Altoona Mirror
- Type: Daily newspaper
- Format: Broadsheet
- Owner(s): Ogden Newspapers
- Publisher: Dan Slep
- Editor: Neil Rudel
- Founded: 1874 (as The Evening Mirror)
- Language: English
- Headquarters: 301 Cayuga Avenue Altoona, Pennsylvania 16602, U.S.
- Country: United States
- Circulation: 27,732
- Website: AltoonaMirror.com

= Altoona Mirror =

Newspaper in Altoona, Pennsylvania

The Altoona Mirror is a daily newspaper located in Altoona, Pennsylvania. It is the hometown newspaper for Altoona, all of Blair County, and parts of surrounding counties.

==History==
The newspaper was founded on June 13, 1874, as The Evening Mirror by Harry E. Slep and George J. Akers (Slep & Akers Company). Akers left the company in 1877, leaving Slep as the sole owner. Mr. Slep's eldest son, William H. Slep, eventually joined the business and the firm became known as H. & W.H. Slep Company.

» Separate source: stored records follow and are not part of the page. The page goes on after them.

-- ==== Sys2Proof/Laws/State.lean ====
section
/-!
SUPPORT. Each update of State changes its own field by its function and no other field.
-/

namespace Sys2Proof.Machine
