/-! ### The requests -/

theorem ctxReq_live {s : State} {r sub : Nat} {q : Req} (hr : s.req r = some q) (ht : q.typ = 5) (hs : q.subop = sub)
    (ha : q.admitted = true) : s.ctxReq r sub = some q := by
  unfold State.ctxReq
  rw [hr]
  exact if_pos ⟨ht, hs, ha⟩

theorem openOf_chan {s : State} {q : Req} {c : Chan} (hc : s.chan q.fn q.ch = some c) : s.openOf q = c.openMsg := by
  unfold State.openOf
  rw [hc]
  rfl

theorem only_writeOut (s : State) (q : Req) (off : Nat) (data : List Byte) : Only [.freeCtr, .out] s (s.writeOut q off data) := by
  unfold State.writeOut State.putOut
  exact ((Only.refl _ s).writeRanges (by decide) _ _ _ _).spend (by decide) _

/-- The parts that a CTX request which closes a message can change. -/
def closeFields : List Field := [.chans, .eights, .fns, .heat, .jobs, .msh, .out, .progs, .quads, .reqs, .slices]

/-- The end of a CTX request that has closed its channel's message: the channel with its numbers, no message, no job. -/
theorem finish_closed {s : State} {r j : Nat} {q : Req} {c : Chan} (hl : ReqLive s r q c) (ht : q.typ = 5) (hj : q.job = none) (x : Fin)
    (hx : x.st = 0) : let t := (s.closeMsg q j).finish r x
    (∃ y, t.chan q.fn q.ch = some y ∧ y.openMsg = none ∧ y.seq = c.seq ∧ y.lastSaved = c.lastSaved) ∧ t.job j = none ∧
      t.msh.saved = s.msh.saved ∧ t.msh.blobCtr = s.msh.blobCtr ∧ s.out ⊆ t.out ∧ ReqEnds s t r q c x ∧ Only closeFields s t := by
  have hq := Req.Unitless.of_ctx ht
  obtain ⟨hc, hjob, hw, ho⟩ := closeMsg_effect hl.2.1 j
  have hlu := hl.withMessage (ho.same .reqs) (ho.same .fns) (ho.same .pcie) hc
  dsimp only
  generalize s.closeMsg q j = u at hjob hw ho hlu
  rw [finish_of_ok u r x (by omega)]
  have hw1 := WorkDone.finish1 u r x
  obtain ⟨y, hy, h1, h2, h3⟩ := finish1_keepsMessage hlu hq x
  exact ⟨⟨y, hy, h1, h2, h3⟩, hw1.job_none hjob, (hw.trans hw1).msh_saved.1, (hw.trans hw1).msh_saved.2, (hw.trans hw1).out,
    (finish1_ends_unitless hlu hq x).of_withMessage hq, (ho.mono (by decide)).then (finish1_jobless hlu hq hj x)⟩

theorem ctxDiscard_effect {s : State} {r : Nat} {q : Req} {c : Chan} {m : OpenMsg} (hl : ReqLive s r q c) (ht : q.typ = 5)
    (hs : q.subop = 2) (ha : q.admitted = true) (hj : q.job = none) (hm : c.openMsg = some m) (hlost : m.lost = none) :
    Answers (exec (.ctxDiscard r) s) fun t =>
      (∃ x, t.chan q.fn q.ch = some x ∧ x.openMsg = none ∧ x.seq = c.seq ∧ x.lastSaved = c.lastSaved) ∧ t.job m.job = none ∧
      t.msh.saved = s.msh.saved ∧ t.msh.blobCtr = s.msh.blobCtr ∧ ReqEnds s t r q c { st := 0 } ∧ Only closeFields s t := by
  change Answers (execCtxDiscard r s) _
  unfold execCtxDiscard
  rw [ctxReq_live hl.1 ht hs ha]
  dsimp only
  rw [openOf_chan hl.2.1, hm]
  dsimp only
  rw [if_neg (by simp [hlost])]
  obtain ⟨h1, h2, h3, h4, -, h5, h6⟩ := finish_closed (j := m.job) hl ht hj { st := 0 } rfl
  exact .next ⟨h1, h2, h3, h4, h5, h6⟩

theorem ctxDiscard_nothing {s : State} {r : Nat} {q : Req} {c : Chan} (hl : ReqLive s r q c) (ht : q.typ = 5) (hs : q.subop = 2)
    (ha : q.admitted = true) (hb : q.Bare) (hm : c.openMsg = none) :
    Answers (exec (.ctxDiscard r) s) fun t => ReqEnds s t r q c { st := 0 } ∧ Only bareFields s t := by
  have hq := Req.Unitless.of_ctx ht
  change Answers (execCtxDiscard r s) _
  unfold execCtxDiscard
  rw [ctxReq_live hl.1 ht hs ha]
  dsimp only
  rw [openOf_chan hl.2.1, hm]
  dsimp only
  rw [finish_of_ok s r _ (Nat.zero_le 1)]
  exact .next (finish1_bare s r q c _ hl hb.1 hb.2 hq.1 hq.2.1)
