-- ==== Sys2Proof/Machine/Engine.lean ====
section
/-! DEFINITION. The engine's normative step (`44_cipher_engine_control.md`): the result of an operation as a function
of the latched command and the operand state, `Exec` R171, and the completion step R172. -/

namespace Sys2Proof.Machine

/-- What `Exec` returns (R171). -/
inductive Result where
  | ok (out : List Byte) (trace : List TraceEntry)
  | err (e : Err)
  deriving DecidableEq, Repr

/-- `Exec` of a shift command once OVF is known to be 0 (R89, R90, R171). -/
def shiftResult (cmd : Cmd) (ops : Operands) : Result :=
  if cmd.sinv then .err .invalidShift
  else .ok (shiftTransform ops.text ops.shift cmd.dir)
    (if cmd.t then shiftTrace ops.text ops.shift cmd.dir else [])

/-- `Exec` of an AES command once OVF is known to be 0 (R150 to R153, R171). -/
def aesResult (cmd : Cmd) (ops : Operands) : Result :=
  match aesRun cmd.dir cmd.mode ops.key ops.text ops.iv with
  | .ok out => .ok out []
  | .error e => .err e

/-- `Exec(cmd, ops)` (R171). -/
def engineResult (cmd : Cmd) (ops : Operands) : Result :=
  if ops.ovf then .err .overflow
  else match cmd.alg with
    | .shift => shiftResult cmd ops
    | .aes => aesResult cmd ops

/-- Writing a result into the result state (R172): commit it, or deliver its error. -/
def conclude (r : Result) (s : State) : State :=
  match r with
  | .ok out trace => commit out trace s
  | .err e => deliver e s

/-- The effect of the completion step (R172) on a running operation. -/
def complete (s : State) : State := conclude (engineResult s.curCmd s.operands) s

/-- The engine's turn (R166): the completion step, enabled exactly when BUSY = 1. -/
def engineTurn (s : State) : State := if s.busy then complete s else s

end Sys2Proof.Machine
end

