-- ==== Sys2Proof/Machine/Core.lean ====
section
/-! DEFINITION. The machine as the host's interface takes it. -/

def Sys2Proof.core : Host.Core :=
  { State := Sys2Proof.Machine.State
    Fault := Sys2Proof.Machine.Fault
    Refusal := Sys2Proof.Machine.Refusal
    step := Sys2Proof.Machine.step
    reset := Sys2Proof.Machine.State.reset }
end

In 1888, the newspaper's name was changed to Altoona Mirror. In 1907, the Slep company name was changed to Mirror Printing Company. The paper remained in the Slep family until being sold in 1984 to Thomson Newspapers. Under Thomson ownership, a Sunday edition was launched in 1987 and the paper switched its weekday publication to mornings starting in 1997. The Altoona Mirror was sold in 1998 to current owner Ogden Newspapers.

Dan Slep, a fifth-generation descendant of co-founder Harry E. Slep, became publisher in 2021.

==Pennsylvania Mirror==
A Mirror Printing Company sister newspaper, the Pennsylvania Mirror, was published between 1968 and 1977, and covered news and events in neighboring Centre County. As a morning paper, it offered an alternative to the State College, Pennsylvania-based Centre Daily Times which was an evening paper.